'''

-- ==== Sys2Proof/Laws/Access.lean ====
section
/-!
SUPPORT. Laws of register accesses and of the clusters' entry points: a write that `accepts` describes has its effect, and a
groom that `romRuns` or `fetches` describes runs its stage or its word.
-/

namespace Sys2Proof.Machine

/-! ### Register writes -/

/-- A write that passes the common checks is its effect. -/
theorem guarded_of_accepts {s : State} {r : Requester} {k : PageKind} {i o : Nat} {v : Word}
    (h : s.accepts r k i o v = true) (eff : State → State) : s.guarded r k i o v eff = eff s := by
  unfold State.accepts at h
  unfold State.guarded
  split at h
  · simp at h
  · rename_i row x y hrow
    simp only [Bool.and_eq_true, Bool.or_eq_true, Bool.not_eq_true', decide_eq_true_eq, Bool.and_eq_false_iff,
      Bool.or_eq_false_iff, decide_eq_false_iff_not] at h
    obtain ⟨hr, ⟨⟨⟨hs, hf⟩, ht⟩, hl⟩, hro⟩ := h
    have h1 : ¬(s.reach r k i = .none ∨ (s.reach r k i = .header ∧ 0x40 ≤ o)) := by
      rcases hr with hr | ⟨hr, ho⟩ <;> simp [hr]
      omega
    rw [if_neg h1]
    try simp only [hrow]
    rw [if_neg (by rcases hs with hs | hs <;> simp [hs]), if_neg (by simp [hf]), if_neg (by rcases ht with ht | ht <;> simp [ht]),
      if_neg (by rcases hl with hl | ⟨hl, hl'⟩ <;> simp_all), hro]
    rfl

/-- The page that holds a register, from its BAR0 offset. -/
theorem pageAt_base_add (k : PageKind) {i o : Nat} (hi : i < k.count) (ho : o < 0x1000) :
    pageAt (k.base i + o) = some ⟨k, i⟩ := pageAt_base k hi ho

/-- A page lies below the ring window. -/
theorem base_add_lt (k : PageKind) {i o : Nat} (hi : i < k.count) (ho : o < 0x1000) : k.base i + o < ringWindow := by
  have h := k.addr_lt i o
  unfold PageKind.addr at h
  rwa [Nat.mod_eq_of_lt hi, Nat.mod_eq_of_lt ho] at h

theorem base_mod (k : PageKind) (i : Nat) : k.base i % 0x1000 = 0 := by
  cases k <;> simp only [PageKind.base] <;> omega

/-- A 32-bit write at a page register's BAR0 offset is a write of its page. -/
theorem write32_page (s : State) (r : Requester) (k : PageKind) {i o : Nat} (hi : i < k.count) (ho : o < 0x1000) (v : Word) :
    s.write32 r (k.base i + o) v = s.pageWrite r k i o v := by
  have h1 := base_add_lt k hi ho
  have h2 := base_mod k i
  unfold State.write32
  rw [if_neg (by omega), pageAt_base k hi ho]
  dsimp only
  rw [show (k.base i + o) % 0x1000 = o by omega]

/-! ### The groom cluster -/

/-- What one stage of a ROM routine leads to (R489, R494). -/
def State.stageEnds (s : State) (g : Fin 8) (j : Job) : State :=
  if j.stall then s
  else
    match j.done, j.chain with
    | some st, _ => State.endRecord { j.s with free := j.s.free + 32 } g j.c st
    | none, some h => j.s.setGroom g { j.s.groom g with ctx := none, chains := { h with ctx := j.c } :: (j.s.groom g).chains }
    | none, none => j.s.setGroom g { j.s.groom g with ctx := some { j.c with pc := j.p.addr.toNat } }

/-- The stage of a routine that `romRuns` describes. -/
theorem service_of_romRuns {s : State} {g : Fin 8} {c : Ctx} {op k : Nat} {p : Probe} (h : s.romRuns g c op k p = true)
    (is : Nat → Bool) (hop : is op = true) (f : Job → Job) :
    s.service g none p is f = s.stageEnds g (f ⟨s.reach15 c.rcd.op p.addr.toNat, c, g, p, none, none, false⟩) := by
  unfold State.romRuns at h
  simp only [Bool.and_eq_true, Bool.not_eq_true', decide_eq_true_eq] at h
  obtain ⟨⟨⟨⟨⟨⟨⟨⟨⟨⟨hc, ho⟩, hr⟩, hd⟩, hs⟩, ha⟩, hb⟩, hw⟩, ht⟩, hf⟩, hy⟩ := h
  have e : s.service g none p is f = s.runStage g p f := by
    unfold State.service
    simp only [hc, ho, hop, hr, Bool.and_self, if_true]
  rw [e]
  unfold State.runStage
  simp only [hc]
  rw [if_neg (by simp [hw, ha]), if_neg (by simp [hb]), if_neg (by simp [Option.isNone_iff_eq_none.mp hd]), if_neg (by simp [hf])]
  simp only [if_neg (show ¬p.fetch = .corrected by simp [hf])]
  rfl

/-- The word of a routine that `fetches` describes. -/
theorem micro_of_fetches {s : State} {g : Fin 8} {c : Ctx} {w : Nat} (h : s.fetches g c w = true) (is : Nat → Bool)
    (hw : is w = true) (f : Ctx → Nat → State → State) :
    s.micro g .clean is f =
      f { c with pc := (s.fetchAddr c.pc + 1) % 2 ^ 15, after := .no } w (s.reach15 c.rcd.op (s.fetchAddr c.pc)) := by
  unfold State.fetches at h
  simp only [Bool.and_eq_true, Bool.not_eq_true', Bool.or_eq_true, decide_eq_true_eq] at h
  obtain ⟨⟨⟨⟨⟨⟨hc, hr⟩, hg⟩, ha⟩, hp⟩, hx⟩, hl⟩ := h
  unfold State.micro
  have h1 : ¬(s.romCtx c = true ∨ s.groomWaits g = true ∨ (c.after ≠ .no ∧ c.after ≠ .done)) := by
    rcases ha with ha | ha <;> simp [hr, hg, ha]
  simp only [hc]
  rw [if_neg h1, if_neg (by omega)]
  simp [hx, hl, hw]

/-- A record ends: its groom runs nothing, and its STATUS is the last result of its owner and TAG. -/
theorem romRuns_ctx {s : State} {g : Fin 8} {c : Ctx} {op k : Nat} {p : Probe} (h : s.romRuns g c op k p = true) :
    (s.groom g).ctx = some c := by
  unfold State.romRuns at h
  simp only [Bool.and_eq_true, decide_eq_true_eq] at h
  exact h.1.1.1.1.1.1.1.1.1.1

end Sys2Proof.Machine
end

'''

Required work
Set all of the entries down again, exactly as they were given.

Answer space
-- ==== Sys2Proof/Laws/Access.lean ====
section
/-!
SUPPORT. Laws of register accesses and of the clusters' entry points: a write that `accepts` describes has its effect, and a
groom that `romRuns` or `fetches` describes runs its stage or its word.
-/

namespace Sys2Proof.Machine

/-! ### Register writes -/

/-- A write that passes the common checks is its effect. -/
theorem guarded_of_accepts {s : State} {r : Requester} {k : PageKind} {i o : Nat} {v : Word}
    (h : s.accepts r k i o v = true) (eff : State → State) : s.guarded r k i o v eff = eff s := by
  unfold State.accepts at h
  unfold State.guarded
  split at h
  · simp at h
  · rename_i row x y hrow
    simp only [Bool.and_eq_true, Bool.or_eq_true, Bool.not_eq_true', decide_eq_true_eq, Bool.and_eq_false_iff,
      Bool.or_eq_false_iff, decide_eq_false_iff_not] at h
    obtain ⟨hr, ⟨⟨⟨hs, hf⟩, ht⟩, hl⟩, hro⟩ := h
    have h1 : ¬(s.reach r k i = .none ∨ (s.reach r k i = .header ∧ 0x40 ≤ o)) := by
      rcases hr with hr | ⟨hr, ho⟩ <;> simp [hr]
      omega
    rw [if_neg h1]
    try simp only [hrow]
    rw [if_neg (by rcases hs with hs | hs <;> simp [hs]), if_neg (by simp [hf]), if_neg (by rcases ht with ht | ht <;> simp [ht]),
      if_neg (by rcases hl with hl | ⟨hl, hl'⟩ <;> simp_all), hro]
    rfl

/-- The page that holds a register, from its BAR0 offset. -/
theorem pageAt_base_add (k : PageKind) {i o : Nat} (hi : i < k.count) (ho : o < 0x1000) :
    pageAt (k.base i + o) = some ⟨k, i⟩ := pageAt_base k hi ho

/-- A page lies below the ring window. -/
theorem base_add_lt (k : PageKind) {i o : Nat} (hi : i < k.count) (ho : o < 0x1000) : k.base i + o < ringWindow := by
  have h := k.addr_lt i o
  unfold PageKind.addr at h
  rwa [Nat.mod_eq_of_lt hi, Nat.mod_eq_of_lt ho] at h

theorem base_mod (k : PageKind) (i : Nat) : k.base i % 0x1000 = 0 := by
  cases k <;> simp only [PageKind.base] <;> omega

/-- A 32-bit write at a page register's BAR0 offset is a write of its page. -/
theorem write32_page (s : State) (r : Requester) (k : PageKind) {i o : Nat} (hi : i < k.count) (ho : o < 0x1000) (v : Word) :
    s.write32 r (k.base i + o) v = s.pageWrite r k i o v := by
  have h1 := base_add_lt k hi ho
  have h2 := base_mod k i
  unfold State.write32
  rw [if_neg (by omega), pageAt_base k hi ho]
  dsimp only
  rw [show (k.base i + o) % 0x1000 = o by omega]

/-! ### The groom cluster -/

/-- What one stage of a ROM routine leads to (R489, R494). -/
def State.stageEnds (s : State) (g : Fin 8) (j : Job) : State :=
  if j.stall then s
  else
    match j.done, j.chain with
    | some st, _ => State.endRecord { j.s with free := j.s.free + 32 } g j.c st
    | none, some h => j.s.setGroom g { j.s.groom g with ctx := none, chains := { h with ctx := j.c } :: (j.s.groom g).chains }
    | none, none => j.s.setGroom g { j.s.groom g with ctx := some { j.c with pc := j.p.addr.toNat } }

/-- The stage of a routine that `romRuns` describes. -/
theorem service_of_romRuns {s : State} {g : Fin 8} {c : Ctx} {op k : Nat} {p : Probe} (h : s.romRuns g c op k p = true)
    (is : Nat → Bool) (hop : is op = true) (f : Job → Job) :
    s.service g none p is f = s.stageEnds g (f ⟨s.reach15 c.rcd.op p.addr.toNat, c, g, p, none, none, false⟩) := by
  unfold State.romRuns at h
  simp only [Bool.and_eq_true, Bool.not_eq_true', decide_eq_true_eq] at h
  obtain ⟨⟨⟨⟨⟨⟨⟨⟨⟨⟨hc, ho⟩, hr⟩, hd⟩, hs⟩, ha⟩, hb⟩, hw⟩, ht⟩, hf⟩, hy⟩ := h
  have e : s.service g none p is f = s.runStage g p f := by
    unfold State.service
    simp only [hc, ho, hop, hr, Bool.and_self, if_true]
  rw [e]
  unfold State.runStage
  simp only [hc]
  rw [if_neg (by simp [hw, ha]), if_neg (by simp [hb]), if_neg (by simp [Option.isNone_iff_eq_none.mp hd]), if_neg (by simp [hf])]
  simp only [if_neg (show ¬p.fetch = .corrected by simp [hf])]
  rfl

/-- The word of a routine that `fetches` describes. -/
theorem micro_of_fetches {s : State} {g : Fin 8} {c : Ctx} {w : Nat} (h : s.fetches g c w = true) (is : Nat → Bool)
    (hw : is w = true) (f : Ctx → Nat → State → State) :
    s.micro g .clean is f =
      f { c with pc := (s.fetchAddr c.pc + 1) % 2 ^ 15, after := .no } w (s.reach15 c.rcd.op (s.fetchAddr c.pc)) := by
  unfold State.fetches at h
  simp only [Bool.and_eq_true, Bool.not_eq_true', Bool.or_eq_true, decide_eq_true_eq] at h
  obtain ⟨⟨⟨⟨⟨⟨hc, hr⟩, hg⟩, ha⟩, hp⟩, hx⟩, hl⟩ := h
  unfold State.micro
  have h1 : ¬(s.romCtx c = true ∨ s.groomWaits g = true ∨ (c.after ≠ .no ∧ c.after ≠ .done)) := by
    rcases ha with ha | ha <;> simp [hr, hg, ha]
  simp only [hc]
  rw [if_neg h1, if_neg (by omega)]
  simp [hx, hl, hw]

/-- A record ends: its groom runs nothing, and its STATUS is the last result of its owner and TAG. -/
theorem romRuns_ctx {s : State} {g : Fin 8} {c : Ctx} {op k : Nat} {p : Probe} (h : s.romRuns g c op k p = true) :
    (s.groom g).ctx = some c := by
  unfold State.romRuns at h
  simp only [Bool.and_eq_true, decide_eq_true_eq] at h
  exact h.1.1.1.1.1.1.1.1.1.1

end Sys2Proof.Machine
end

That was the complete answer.